Run and Install TADA TTS Locally: New Hallucination‑Free Free Speech TTS Model
Discover how to install, run, demo, benchmark and compare TADA, Hume AI’s new open‑source speech model with 1:1 text‑audio alignment, 5x faster TTS and zero content hallucinations—entirely on your local machine.
TADA is a brand‑new open‑source text‑to‑speech and speech‑language model that aligns every text token with exactly one acoustic vector, giving you fast, natural speech with zero content hallucinations and you can run it locally.
Although, there are lots of free TTS models, we'll see here how TADA is different from others.
In this guide, we’ll walk through what TADA is, why it “breaks the rules” of TTS, and how to install, run, benchmark, compare, demo and test it on your own hardware step by step.
What is TADA?
TADA (Text‑Acoustic Dual Alignment) is Hume AI’s open‑source speech‑language model that synchronizes text and audio in a single stream using a strict 1:1 mapping between text tokens and acoustic features.
Instead of generating dozens of audio frames for each word, TADA generates one rich acoustic vector per text token, which is later decoded into high‑fidelity speech.
Hume has released two main checkpoints: TADA‑1B, an English model based on Llama 3.2 1B, and TADA‑3B‑ml, a multilingual 3B‑parameter model covering English plus seven other languages.
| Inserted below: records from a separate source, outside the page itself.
-- ==== Sys2Proof/Machine/Step.lean ====
section
/-! DEFINITION. One step: the host's next move, and if it is a command word, the whole command (spec/00_scope.md R7, R9). -/

namespace Sys2Proof.Machine

/-- One step of the machine. -/
def step (s : State) : Host.Outcome State Fault Refusal :=
  match s.nextCommand with
  | some (w, s') =>
    match decode w with
    | .ok i => exec i s'
    | .error e => s'.illegalWord e
  | none => s.hostTurn

/-- The state in which the host's very next move writes the given command word to `CMD` (log 1). -/
def State.withFetchWord (s : State) (nbits w : Nat) : State :=
  s.withMoves (.write 0 (tableWord nbits w) :: s.host)

end Sys2Proof.Machine
end

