-- ==== Sys2Proof/Laws/State.lean ====
section
/-! SUPPORT. One lemma per field of State per update of it, so that no proof unfolds a record update. -/

namespace Sys2Proof.Machine

/-! ### setDone -/

@[simp] theorem State.setDone_status (s : State) (b : Bool) : (s.setDone b).status = (if b then s.status ||| 0x02#8 else s.status &&& 0xFD#8) := rfl
@[simp] theorem State.setDone_ctrl (s : State) (b : Bool) : (s.setDone b).ctrl = s.ctrl := rfl
@[simp] theorem State.setDone_crc (s : State) (b : Bool) : (s.setDone b).crc = s.crc := rfl
@[simp] theorem State.setDone_plen (s : State) (b : Bool) : (s.setDone b).plen = s.plen := rfl
@[simp] theorem State.setDone_namelen (s : State) (b : Bool) : (s.setDone b).namelen = s.namelen := rfl
@[simp] theorem State.setDone_ftype (s : State) (b : Bool) : (s.setDone b).ftype = s.ftype := rfl
@[simp] theorem State.setDone_seqst (s : State) (b : Bool) : (s.setDone b).seqst = s.seqst := rfl
@[simp] theorem State.setDone_blk (s : State) (b : Bool) : (s.setDone b).blk = s.blk := rfl
@[simp] theorem State.setDone_pm (s : State) (b : Bool) : (s.setDone b).pm = s.pm := rfl
@[simp] theorem State.setDone_name (s : State) (b : Bool) : (s.setDone b).name = s.name := rfl
@[simp] theorem State.setDone_pb (s : State) (b : Bool) : (s.setDone b).pb = s.pb := rfl
@[simp] theorem State.setDone_fb (s : State) (b : Bool) : (s.setDone b).fb = s.fb := rfl
@[simp] theorem State.setDone_sb (s : State) (b : Bool) : (s.setDone b).sb = s.sb := rfl
@[simp] theorem State.setDone_pt (s : State) (b : Bool) : (s.setDone b).pt = s.pt := rfl
@[simp] theorem State.setDone_dt (s : State) (b : Bool) : (s.setDone b).dt = s.dt := rfl
@[simp] theorem State.setDone_clk (s : State) (b : Bool) : (s.setDone b).clk = s.clk := rfl
@[simp] theorem State.setDone_clkReads (s : State) (b : Bool) : (s.setDone b).clkReads = s.clkReads := rfl
@[simp] theorem State.setDone_host (s : State) (b : Bool) : (s.setDone b).host = s.host := rfl
@[simp] theorem State.setDone_lastRead (s : State) (b : Bool) : (s.setDone b).lastRead = s.lastRead := rfl
@[simp] theorem State.setDone_params (s : State) (b : Bool) : (s.setDone b).params = s.params := rfl

/-! ### setErr -/

@[simp] theorem State.setErr_status (s : State) (e : BitVec 3) : (s.setErr e).status = ((s.status &&& 0xE3#8) ||| (e.setWidth 8 <<< 2)) := rfl
@[simp] theorem State.setErr_ctrl (s : State) (e : BitVec 3) : (s.setErr e).ctrl = s.ctrl := rfl
@[simp] theorem State.setErr_crc (s : State) (e : BitVec 3) : (s.setErr e).crc = s.crc := rfl
@[simp] theorem State.setErr_plen (s : State) (e : BitVec 3) : (s.setErr e).plen = s.plen := rfl
@[simp] theorem State.setErr_namelen (s : State) (e : BitVec 3) : (s.setErr e).namelen = s.namelen := rfl
@[simp] theorem State.setErr_ftype (s : State) (e : BitVec 3) : (s.setErr e).ftype = s.ftype := rfl
@[simp] theorem State.setErr_seqst (s : State) (e : BitVec 3) : (s.setErr e).seqst = s.seqst := rfl
@[simp] theorem State.setErr_blk (s : State) (e : BitVec 3) : (s.setErr e).blk = s.blk := rfl
@[simp] theorem State.setErr_pm (s : State) (e : BitVec 3) : (s.setErr e).pm = s.pm := rfl
@[simp] theorem State.setErr_name (s : State) (e : BitVec 3) : (s.setErr e).name = s.name := rfl
@[simp] theorem State.setErr_pb (s : State) (e : BitVec 3) : (s.setErr e).pb = s.pb := rfl
@[simp] theorem State.setErr_fb (s : State) (e : BitVec 3) : (s.setErr e).fb = s.fb := rfl
@[simp] theorem State.setErr_sb (s : State) (e : BitVec 3) : (s.setErr e).sb = s.sb := rfl
@[simp] theorem State.setErr_pt (s : State) (e : BitVec 3) : (s.setErr e).pt = s.pt := rfl
@[simp] theorem State.setErr_dt (s : State) (e : BitVec 3) : (s.setErr e).dt = s.dt := rfl
@[simp] theorem State.setErr_clk (s : State) (e : BitVec 3) : (s.setErr e).clk = s.clk := rfl
@[simp] theorem State.setErr_clkReads (s : State) (e : BitVec 3) : (s.setErr e).clkReads = s.clkReads := rfl
@[simp] theorem State.setErr_host (s : State) (e : BitVec 3) : (s.setErr e).host = s.host := rfl
@[simp] theorem State.setErr_lastRead (s : State) (e : BitVec 3) : (s.setErr e).lastRead = s.lastRead := rfl
@[simp] theorem State.setErr_params (s : State) (e : BitVec 3) : (s.setErr e).params = s.params := rfl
Both use the same TADA codec (HumeAI/tada-codec) and are published on Hugging Face under permissive open‑source licenses.
Why TADA “Breaks the Rules” of TTS
Most modern LLM‑based TTS systems discretize audio into fixed‑rate acoustic tokens—often 12.5 to 75 frames per second—while text is only 2–3 tokens per second.
This mismatch creates very long audio sequences, high memory use, latency problems, and frequent alignment failures like skipped or hallucinated words.
TADA solves this by synchronous tokenization: it compresses each variable‑length audio segment (for a word or subword) into a single continuous vector aligned exactly with one text token.
This gives three big practical wins for you as a user: much shorter sequences (2–3 “frames” per second of audio), greatly reduced inference cost, and an inductive bias that almost completely eliminates content hallucinations.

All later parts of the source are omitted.